Filter the entries beneath this task, copying only the lines that hold the word "outW".

-------- SOURCE DATA --------

/-- A LOAD command (R194, R195). -/
def Chip.olcLoad (c : Chip) : Chip :=
  let st := c.get OLC_STATE.STATE
  if st == 1 || st == 3 || st == 4 then (c.put OLC_STATE.LDERR 7).set1 OLC_STAT.ERR
  else ((c.pkgEmpty.put OLC_STATE.STATE 1).modOlc fun o => { o with portions := 0, buf := [] }).turnAsk 4 .olc

/-- OLC_LOAD_COMPLETE (R194, R195, R200): once every portion has been admitted. -/
def execOlcLoadComplete (p : PkgSections) (now : Time) (s : State) : Host.Outcome State Fault Refusal := s.on fun c =>
  let c := c.arrive now
  if c.get OLC_STATE.STATE ≠ 1 || c.olc.portions < c.loadPortions p then c
  else
    let c := c.turnEnd 4 .olc
    let e := c.ldErr p
    if e ≠ 0 then (((c.put OLC_STATE.LDERR e).set1 OLC_STAT.ERR).put OLC_STATE.STATE 0).modOlc fun o => { o with buf := [] }
    else
      let mask : Word := BitVec.ofNat 32 (c.pkgW 0x24)
      let t := ((c.loadDesc p.regs mask).tMig (migEntries p.map) + 19) / 20
      let c := ((c.wr OLC_STGIDL.reg (BitVec.ofNat 32 (c.pkgW 0x18))).wr OLC_STGIDH.reg (BitVec.ofNat 32 (c.pkgW 0x1C))).put
        OLC_ACT.ARMSCOPE (c.pkgW 0x20 % 256)
      let c := c.forIn p.code fun g c => if within g.1 g.2.length 0x10000000 0x10300000 then c.stBytes (g.1 + 0x300000) g.2 else c
      let c := c.modOlc fun o => { o with
        pkg := some p, pkgTask := Fin.ofNat 32 (c.pkgW 0x20 / 256), chgMask := mask, pkgDigest := c.pkgL 0x28,
        pkgCrc := BitVec.ofNat 32 (c.pkgW 12), buf := [] }
      ((c.put OLC_MIGT.MIGT t).put OLC_STATE.STATE 2).set1 OLC_STAT.LDDONE

/-! ### Activating -/

/-- An activation is refused with an ACTERR code (R204). -/
def Chip.actRefuse (c : Chip) (e : Nat) : Chip := (c.put OLC_STATE.ACTERR e).set1 OLC_STAT.ERR

/-- The pivot task of the staged package (R197); none for an all-task package without cyclic task. -/
def Chip.pivotOf (c : Chip) : Option (Fin 32) :=
  if c.flag OLC_ACT.ARMSCOPE then c.configured.find? fun t => c.kind t == kCYC else some c.olc.pkgTask

/-- The partner condition of R212: it is in FOLLOW and holds the same package staged. -/
def Chip.partnerStaged (c : Chip) : Bool :=
  c.hsb.partner.any (fun r => r.mode == mFOLLOW) && c.rd OLC_PSTGL.reg == c.rd OLC_STGIDL.reg &&
    c.rd OLC_PSTGH.reg == c.rd OLC_STGIDH.reg && c.hsb.pstgCrc == c.olc.pkgCrc

/-- An activation is armed for a scan number: it waits for its activation point, or has reached it when the pivot task has no activation and is not
cyclic (R197). The number is latched here (DESIGN CHOICE, log entry 129: a later write of OLC_ACTSCAN does not move the activation point). -/
def Chip.arm (c : Chip) (n : Word) : Chip :=
  let c := (c.put OLC_STATE.STATE 3).modOlc fun o => { o with actScan := n }
  match c.pivotOf with
  | none => c.modOlc fun o => { o with hold := true, holdAt := c.tb }
  | some t =>
    let c := c.modOlc fun o => { o with pivot := t }
    if c.kind t != kCYC && !(c.task t).live then c.actPoint t else c

/-- An ACTIVATE command (R197, R204, R212). -/
def Chip.olcActivate (c : Chip) : Chip :=
  let num := match c.pivotOf with
    | some t => c.boundaryNum t
    | none => 0
  let cyc := c.pivotOf.any fun t => c.kind t == kCYC
  let scan := c.get OLC_ACTSCAN.SCAN
  if c.mode != mRUN && c.mode != mSTOP then c.actRefuse 3
  else if c.get OLC_STATE.STATE ≠ 2 then c.actRefuse 1
  else if c.mode == mSTOP then c.exchange
  else if cyc && scan ≠ 0 && scan < num.toNat then c.actRefuse 2
  else if c.pairMember && !c.partnerStaged then c.actRefuse 4
  else
    let n : Word := if scan = 0 || !cyc then num else BitVec.ofNat 32 scan
    let t := c.pivotOf.getD 0
    let later := cyc && !(2 ≤ c.phase t && n = c.scanNum t)
    let c := c.doIf c.leading fun c =>
      if later then c.modOlc fun o => { o with fwd := some n } else c.send (.stage t OLC_CMD.reg 0x5A3C0003 n)
    c.arm n

/-- DISARM: from ARMED to STAGED. A partner that has been told of the activation is told of this too (DEDUCED, log entry 113). -/
def Chip.olcDisarm (c : Chip) : Chip :=
  if c.get OLC_STATE.STATE == 3 then
    let c := c.doIf (c.leading && c.olc.fwd.isNone) fun c => c.send (.stage (c.pivotOf.getD 0) OLC_CMD.reg 0x5A3C0002 0)
    (c.put OLC_STATE.STATE 2).modOlc fun o => { o with hold := false, fwd := none }
  else c

/-- A DISARM by an agent; on a standby in FOLLOW it is ignored and recorded, as ACTIVATE is (R255; log entry 113). -/
def Chip.olcDisarmCmd (c : Chip) (w : Cmd) : Chip :=
  if c.mode == mFOLLOW then (c.refuse w.agent true OLC_CMD.reg).answer [] else c.olcDisarm

/-- DISCARD: to EMPTY, refused while LOADING, ARMED or MIGRATING. -/
def Chip.olcDiscard (c : Chip) : Chip :=
  let st := c.get OLC_STATE.STATE
  if st == 1 || st == 3 || st == 4 then c else c.pkgEmpty

/-- A command written to OLC_CMD with its key; a standby's refusal is recorded (R255). -/
def Chip.olcCmd (c : Chip) (w : Cmd) (f : Chip → Chip) : Chip :=
  (c.arrive w.now).allow (isMc w.agent || isHost w.agent) w.agent OLC_CMD.reg fun c =>
    if OLC_CMD.KEY.of w.value = 0x5A3C then f c else c

/-- OLC_LOAD. -/
def execOlcLoad (w : Cmd) (s : State) : Host.Outcome State Fault Refusal := s.on fun c => c.olcCmd w (·.olcLoad)
/-- OLC_DISARM (R204). -/
def execOlcDisarm (w : Cmd) (s : State) : Host.Outcome State Fault Refusal := s.on fun c => c.olcCmd w fun c => c.olcDisarmCmd w
/-- ACTIVATE, which the guard refuses to the standby's own agents (R212). -/
def Chip.olcActivateCmd (c : Chip) (w : Cmd) : Chip :=
  (c.doIf (c.mode == mFOLLOW) fun c => (c.refuse w.agent true OLC_CMD.reg).denied w.agent 0).olcActivate
/-- OLC_CMD is written; other codes are ignored. -/
def Chip.olcCmdWrite (c : Chip) (w : Cmd) : Chip := c.olcCmd w fun c =>
  match OLC_CMD.CMD.of w.value with
  | 1 => c.olcLoad
  | 2 => c.olcDisarmCmd w
  | 3 => c.olcActivateCmd w
  | 4 => c.olcDiscard
  | _ => c
/-- OLC_ACTIVATE. -/
def execOlcActivate (w : Cmd) (s : State) : Host.Outcome State Fault Refusal := s.on fun c =>
  c.olcCmd w fun c => c.olcActivateCmd w
/-- OLC_DISCARD (R196). -/
def execOlcDiscard (w : Cmd) (s : State) : Host.Outcome State Fault Refusal := s.on fun c => c.olcCmd w (·.olcDiscard)
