-- ==== Sys2Proof/Machine/Rings.lean ====
section
/-! DEFINITION. Station rings: cyclic frames, breaks, dropouts, enumeration and acyclic transactions (R214 to R241, R501 to R503). -/

namespace Sys2Proof.Machine

/-- Bit `s` of a set of stations becomes `v`. -/
def bput (b : BitVec 32) (s : Nat) (v : Bool) : BitVec 32 :=
  let m := (1 : BitVec 32) <<< s
  if v then b ||| m else b &&& ~~~m

/-! ### Cycles -/

/-- The state of a ring (Table 8.5). -/
def Chip.rstate (c : Chip) (r : Fin 4) : Nat := c.get (STN_LAT.STATE r)

/-- The cycle time in ns: CYCLE, or IMCYC on the ring that INTERMISSION keeps awake (R221, R241). -/
def Chip.cycleNs (c : Chip) (r : Fin 4) : Nat :=
  if c.mode == mINTER then 1000000 * c.get (STN_CYC.IMCYC r) else 1000 * c.get (STN_CYC.CYCLE r)

/-- The latest return of a frame after S(c), in ns (R225, R226); in INTERMISSION a byte takes 80 ns (R241). -/
def Chip.frameNs (c : Chip) (r : Fin 4) : Nat := c.tFrame r (if c.mode == mINTER then 80 else 8) + 16 * c.get (STN_LAT.RTD r)

/-- The term of R231 beside S(c), in ns. -/
def Chip.cycleLag (c : Chip) (r : Fin 4) : Nat := c.frameNs r + 1000

/-- The capability word of a station (Table 8.6): that of the configuration, which an admitted station shows too (R228), and else the one that it
has reported. -/
def Chip.capOf (c : Chip) (r : Fin 4) (s : Fin 32) : Word :=
  match c.image.bind fun (i : Image) => i.sec.idents.find? (·.1 == 32 * r.val + s.val) with
  | some e => e.2.2
  | none => c.rd (STN_SCAP.reg r s)

/-- A station samples only when it is told to (R230). -/
def Chip.pulsed (c : Chip) (r : Fin 4) (s : Fin 32) : Bool := (c.capOf r s).getLsbD 1 && c.flag (STN_SCFG.PULSEN r s)

/-- Cycle `n` is a target cycle of the station (R231). -/
def Chip.isTarget (c : Chip) (r : Fin 4) (s : Fin 32) (n : Nat) : Bool :=
  match c.ownerOf (32 * r.val + s.val) with
  | none => true
  | some t =>
    let cyc := c.cycleNs r
    if !c.scanning || c.get (SCN_TPERIOD.PERIOD t) < c.get (STN_CYC.CYCLE r) then true
    else match c.nextRelease t (n * cyc + c.cycleLag r) with
      | none => true
      | some rel => rel < (n + 1) * cyc + c.cycleLag r

/-! ### Outputs -/

/-- In the transition from RUN to STOP, task `t` has no scan left to finish (R30). -/
def Chip.lastScanDone (c : Chip) (t : Fin 32) : Bool :=
  c.flag SYS_MODE.TRANS && c.get SYS_MODE.TARGET == mSTOP && !(c.task t).live && (c.task t).old.isNone && c.phase t == 0

/-- The outputs of station index `k` are substituted (R30, R229). -/
def Chip.substituted (c : Chip) (k : Nat) : Bool :=
  c.mode == mSTOP || c.mode == mSAFE || c.mode == mINTER ||
    (match c.ownerOf k with
      | none => true
      | some t => c.flag (SCN_TSTAT.SUBST t) || !(c.task t).outDone || c.lastScanDone t)

/-- Steps 1 and 2 of R229 for one station: the values sent replace those of the cycle before. -/
def Chip.outStation (c : Chip) (r : Fin 4) (s : Fin 32) : Chip :=
  let k := 32 * r.val + s.val
  let sub := c.substituted k
  let c := c.doIf sub (·.subNote r s)
  let b := (List.range (c.get (STN_SCFG.DOB r s))).foldl (fun l g =>
    let i := 16 * k + g
    imgSet i (if sub then c.subBits32 r s true g (imgGet l i) else imgGet c.img.txB i) l) c.img.outB
  let w := (List.range (c.get (STN_SCFG.AOW r s))).foldl (fun l j =>
    let i := 64 * k + j
    imgSet i (if sub then c.subWord r s true j (imgGet l i) else imgGet c.img.txW i) l) c.img.outW
  c.modImg fun m => { m with outB := b, outW := w }

/-- Step 3 of R229 for one group (R232, R233): every member takes the leader's value, or its substitute while an ACT group is faulted;
`old` holds the values sent in the cycle before. -/
def Chip.outGroup (c : Chip) (r : Fin 4) (old : List (Nat × Word)) (contiguous : Bool) (g : Fin 64) : Chip :=
  if !c.flag (STN_PGCFG.VALID r g) then c
  else
    let s := c.get (STN_PGCFG.STATION r g)
    let lead := c.get (STN_PGCFG.LEADER r g)
    let c := c.doIf (c.flag (STN_PGCFG.ACT r g) && c.pgf r g) (·.subNote r s)
    let at_ (l : List (Nat × Word)) (ch : Nat) : Bool := (imgGet l (16 * (32 * r.val + s) + ch / 32)).getLsbD (ch % 32)
    let v := if c.flag (STN_PGCFG.ACT r g) && c.pgf r g then c.subBit r s true lead (at_ old lead) else at_ c.img.outB lead
    let base := 512 * (32 * r.val + s)
    let b := (List.range (c.get (STN_PGCFG.NM1 r g) + 1)).foldl (fun l i => imgSetBit (base + lead + i) v l) c.img.outB
    let q := c.ring r
    let n := if q.constFor[g] = 0 || q.leader[g] != v || !contiguous then 1 else min 16 (q.constFor[g] + 1)
    (c.modImg fun m => { m with outB := b }).modRing r fun q => { q with constFor := q.constFor.set g n, leader := q.leader.set g v }

/-- The slots that ask for a sample in the next cycle (R230): target cycles, and stations that missed theirs. -/
def Chip.prepNext (c : Chip) (r : Fin 4) (n : Nat) : BitVec 32 :=
  (c.stations r).foldl (fun b s => if c.pulsed r s && c.isTarget r s (n + 1) then bput b s true else b) (c.ring r).prep

/-! ### Dropout, rejoin and groups -/

/-- INST of a station, 0x1F for the ring as a whole (Table 10.2). -/
def ringInst (r : Fin 4) (s : Nat) : Nat := 2 ^ 8 * r.val + s
/-- The station of an acyclic slot. -/
def Chip.acStation (c : Chip) (r : Fin 4) (t : Fin 64) : Nat := c.get ⟨acAddr r t 0, 12, 8⟩

/-- STN_DROP and its copy in STN_SSTAT. -/
def Chip.putDrop (c : Chip) (r : Fin 4) (s : Fin 32) (v : Bool) : Chip :=
  (if v then c.setBit (STN_DROP.DROP r) s else c.clrBit (STN_DROP.DROP r) s).putB (STN_SSTAT.DROP r s) v

/-- A station drops out (R234), whose fault is raised with those of the same handshake; on the ring that INTERMISSION keeps awake, that wakes the
chip (R241). -/
def Chip.dropout (c : Chip) (r : Fin 4) (s : Fin 32) : Chip :=
  let c := (c.putDrop r s true).set1 (STN_STAT.DROPE r)
  let c := c.forIn ((c.acPending r).filter fun t => c.acStation r t = s) fun t c => c.acDone r t 5
  let c := c.modRing r fun q => { q with rejoin := q.rejoin.set s 0 }
  (c.post 0x003 (BitVec.ofNat 32 (32 * r.val + s.val))).doIf (c.asleep && c.pwr.kept == some r) (·.wake 1)

/-- The fault of a dropout (R234, Table 8.8). -/
def Chip.dropFault (c : Chip) (r : Fin 4) (s : Fin 32) : Chip :=
  c.fault 1 0x03 (ringInst r s) 0x20 (iosAgent r false)
    (.io r (BitVec.ofNat 32 (0x20 + 2 ^ 8 * s.val + 2 ^ 13 * r.val)) (c.tb.setWidth 32))

/-- The fault of a paralleled group (R233, Table 8.8). -/
def Chip.groupFault (c : Chip) (r : Fin 4) (g : Fin 64) : Chip :=
  let s := c.get (STN_PGCFG.STATION r g)
  c.fault 1 0x03 (ringInst r s) 0x21 (iosAgent r false)
    (.io r (BitVec.ofNat 32 (0x21 + 2 ^ 8 * s + 2 ^ 13 * r.val + 2 ^ 15 * g.val)) (c.tb.setWidth 32))

/-- A fault of the ring as a whole (Table 10.2). -/
def Chip.ringFault (c : Chip) (r : Fin 4) (odd : Bool) : Chip := c.fault 1 0x03 (ringInst r 0x1F) 0 (iosAgent r odd)

/-- The faults that a ring has raised in one handshake since `old`, in ascending INST (R290): those of the stations that `out` selects, each with its
groups, then those of the ring, as many as `n` says. -/
def Chip.ringFaults (c old : Chip) (r : Fin 4) (out : Fin 32 → Bool) (odd : Bool) (n : Nat) : Chip :=
  let c := c.forFin 32 fun s c =>
    let c := c.doIf (out s && c.bitOf (STN_DROP.DROP r) s && !old.bitOf (STN_DROP.DROP r) s) (·.dropFault r s)
    c.forFin 64 fun g c => c.doIf (c.get (STN_PGCFG.STATION r g) = s.val && c.pgf r g && !old.pgf r g) (·.groupFault r g)
  c.forIn (List.range n) fun _ c => c.ringFault r odd

/-- A slot of the cycle is valid or missed: MISS, CRCERR, and the dropout at MISSLIM (R234). -/
def Chip.countSlot (c : Chip) (r : Fin 4) (ok : BitVec 32) (s : Fin 32) : Chip :=
  if ok.getLsbD s then c.put (STN_SSTAT.MISS r s) 0
  else
    let c := (c.incSat (STN_SSTAT.MISS r s)).incSat (STN_SSTAT.CRCERR r s)
    if c.get (STN_SCFG.MISSLIM r s) ≤ c.get (STN_SSTAT.MISS r s) && !c.bitOf (STN_DROP.DROP r) s then c.dropout r s else c
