/-- UPD_WRITE_COMPLETE (R461, R469): the first 4 KiB are programmed with SEQ, and the bank is read back, or a program or the verify fails. -/
def execUpdWriteComplete (ok : Bool) (now : Time) (s : State) : Host.Outcome State Fault Refusal := s.on fun c =>
  let c := c.arrive now
  match c.upd.job with
  | none => c
  | some j =>
    let (a, size) := bankAt c.layout j.kind j.bank
    let n := j.image.length
    if j.read.isSome || c.flushing || c.mode == mINTER then c
    else if !ok then c.updFail
    else if !c.turnHas 0 .xspi || n - 4096 ≠ 4096 * (j.burst - eraseBursts size) then c
    else
      let seq := c.imgSeq (bankAt c.layout j.kind (1 - j.bank)).1 + 1
      let (was, c) := c.updGet a n
      if was.drop 4096 == j.image.drop 4096 && c.admits 0x5E false a n && c.admits 0x5E true a 4096 then
        let c := c.stBytes a (j.image.take 8 ++ leBytes 4 seq ++ (j.image.drop 12).take 4084)
        (c.updFree.put UPD_PROG.BYTES n).updFlag 1
      else (c.refusePart 0x5E true a 4096).updFail

/-! ### Arming -/

/-- The instant of UPD_WHEN (R463). -/
def Chip.updWhen (c : Chip) : Option Time :=
  if c.flag UPD_WHENCFG.SEL then
    let t : Fin 32 := Fin.ofNat 32 (c.get UPD_WHENCFG.TASK)
    if c.kind t == kCYC && c.sys.anchored then
      let a := (c.rd SCN_ANCHORL.reg).toNat + 2 ^ 32 * (c.rd SCN_ANCHORH.reg).toNat + 1000 * c.get (SCN_TPHASE.PHASE t)
      some (BitVec.ofNat 64 (a + c.get UPD_WHENSCAN.SCAN * 1000 * c.get (SCN_TPERIOD.PERIOD t)))
    else none
  else some (c.rd UPD_WHENH.reg ++ c.rd UPD_WHENL.reg)

/-- The switch of a kind is made live: always for kinds 2 to 4, for the firmware when both images fit one area (R463). -/
def Chip.updLive (c : Chip) (k : Nat) : Bool :=
  let len (b : Nat) : Nat := c.imgLen (bankAt c.layout k b).1
  2 ≤ k || (k == 1 && len 0 ≤ 0x50000 && len 1 ≤ 0x50000)

/-- A kind is armed for an instant, and the preload of a live switch begins (R463, R466, R467); that of asset tables waits for an exchange that is
still on its way. -/
def Chip.updSetArmed (c : Chip) (k : Nat) (t : Time) : Chip :=
  let live := c.updLive k
  let c := ((c.put UPD_STATE.KIND k).put UPD_STATE.UPDERR 0).put UPD_AGREE.ACKS 0
  let c := c.updTo fun u =>
    { u with armed := some (k, t), live, ready := !live, agreers := [], agreed := false, assets := if k = 4 && u.assets = 0 then 1 else u.assets }
  if k = 4 then c.mimAsk else c

/-- Some other kind has PEND set. -/
def Chip.otherPend (c : Chip) (k : Nat) : Bool := (List.range 5).any fun j => j != k && entPend (c.updEntry j) != 0

/-- ARM (R463 to R465). The partner of a leading unit receives the instant, the digest and the command as STAGE frames. -/
def Chip.updArm (c : Chip) (k : Nat) (v : Word) : Chip :=
  if c.mode == mFOLLOW || (c.pairMember && c.get HSB_STATE.ROLE ≠ 1) then c.updErr 0x14
  else match c.updWhen with
    | none => c.updErr 0x10
    | some t =>
      if 4 < k || c.upd.armed.isSome || !(entStg (c.updEntry k)).testBit (1 - c.inUse k) || c.otherPend k || t.toNat < c.t + 10000000 then
        c.updErr 0x10
      else
        let c := c.updSetArmed k t
        let c := if c.leading then
            let stage (c : Chip) (a : Nat) (x : Word) : Chip := c.send (.stage 0 a x 0)
            let c := stage (stage c UPD_WHENL.reg (t.setWidth 32)) UPD_WHENH.reg (t.extractLsb' 32 32)
            let c := (beWords 8 (spGet [] c.upd.digests k)).foldl (fun c x => stage c UPD_SRC.reg x) c
            stage c UPD_CMD.reg v
          else c
        if c.flag UPD_CANCFG.EN then
          let pay := [0xB1, BitVec.ofNat 8 k] ++ leBytes 2 (c.get UPD_AGREE.AGREE) ++ bytesOfWords [c.tb.setWidth 32]
          c.canSendFrom (Fin.ofNat 4 (c.get UPD_CANCFG.CANCTL)) (c.get UPD_CANCFG.TXOBJ) pay
        else c

/-- UPD_ARM. -/
def execUpdArm (w : Cmd) (s : State) : Host.Outcome State Fault Refusal := s.on fun c =>
  c.updCmd w fun c => c.updArm (UPD_CMD.KIND.of w.value) w.value

/-- The standby arms what its partner has armed (R465), where its staged bank has the digest that the partner's has: `l` are the words forwarded before
the command. -/
def Chip.updFollow (c : Chip) (v : Word) (l : List (Nat × Word)) : Chip :=
  let last (a : Nat) : Word := ((l.filter (·.1 == a)).getLast?.map (·.2)).getD 0
  let k := UPD_CMD.KIND.of v
  let dig := (l.filter (·.1 == UPD_SRC.reg)).map (·.2)
  if (entStg (c.updEntry k)).testBit (1 - c.inUse k) && (c.upd.digests.any (·.1 == k)) && beWords 8 (spGet [] c.upd.digests k) == dig then
    c.updSetArmed k (last UPD_WHENH.reg ++ last UPD_WHENL.reg)
  else c.lockstepLost 8

/-- An armed activation is cancelled: the preload of asset tables gives its admission or its request back, and overlay commands start again. -/
def Chip.updCancel (c : Chip) : Chip :=
  let tables := c.upd.armed.any (·.1 == 4) && c.upd.assets ≤ 2
  let c := c.updTo fun u => { u with armed := none, ready := false, assets := if tables then 0 else u.assets }
  if !tables then c
  else
    let c := if c.mim.asked = some .tables then (c.turnEnd 3 .mimic).modMim fun m => { m with asked := none } else c
    (c.modMim fun m => { m with portion := 0 }).ovStarts

/-- DISARM (R463). -/
def Chip.updDisarm (c : Chip) : Chip := if c.upd.armed.isSome then c.updCancel else c

/-- UPD_DISARM. -/
def execUpdDisarm (w : Cmd) (s : State) : Host.Outcome State Fault Refusal := s.on fun c => c.updCmd w Chip.updDisarm

/-- The half of its control stores that a kind runs from. -/
def Upd.half (u : Upd) (k : Nat) : Nat := (if k = 2 then u.seqHalf.getLsbD 0 else u.linkHalf.getLsbD 4).toNat

/-- The preload of an armed kind is complete. -/
def Chip.updReady (c : Chip) (f : Upd → Upd) : Chip := (c.updTo fun u => { f u with ready := true }).updFlag 0

/-- UPD_PRELOAD_COMPLETE (R466, R467): the firmware goes into the area not in use, microcode into the inactive half of the control stores, asset tables
into staging under the frame-fill class. The xSPI controller sleeps in INTERMISSION and stops for the flush (R449, R453). -/
def execUpdPreloadComplete (tables : List Byte) (now : Time) (s : State) : Host.Outcome State Fault Refusal := s.on fun c =>
  let c := c.arrive now
  match c.upd.armed with
  | none => c
  | some (k, _) =>
    let a := (bankAt c.layout k (1 - c.inUse k)).1
    if c.upd.ready || c.flushing || c.mode == mINTER then c
    else if k = 4 && (c.upd.assets ≠ 1 || c.mim.asked != some .tables || !c.turnHas 3 .mimic || c.mim.portion < 23) then c
    else
      let (l, c) := c.updGet a (c.imgLen a)
      if k = 4 then
        let l := if c.admits 0x5E false a (c.imgLen a) then tables else List.replicate 0x18000 0
        ((c.updReady fun u => { u with assets := 2, tables := l }).modMim fun m => { m with portion := 0 }).mimEnd
      else if k = 1 then (c.updPut (0x3C000000 + 0x50000 * (1 - c.upd.areas[0].val)) l).updReady id
      else c.updReady fun u => { u with stores := spIns (2 * k + (1 - u.half k)) l u.stores }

--------

**WRITTEN RESPONSE**
    imgSet i (if sub then c.subWord r s true j (imgGet l i) else imgGet c.img.txW i) l) c.img.outW
  c.modImg fun m => { m with outB := b, outW := w }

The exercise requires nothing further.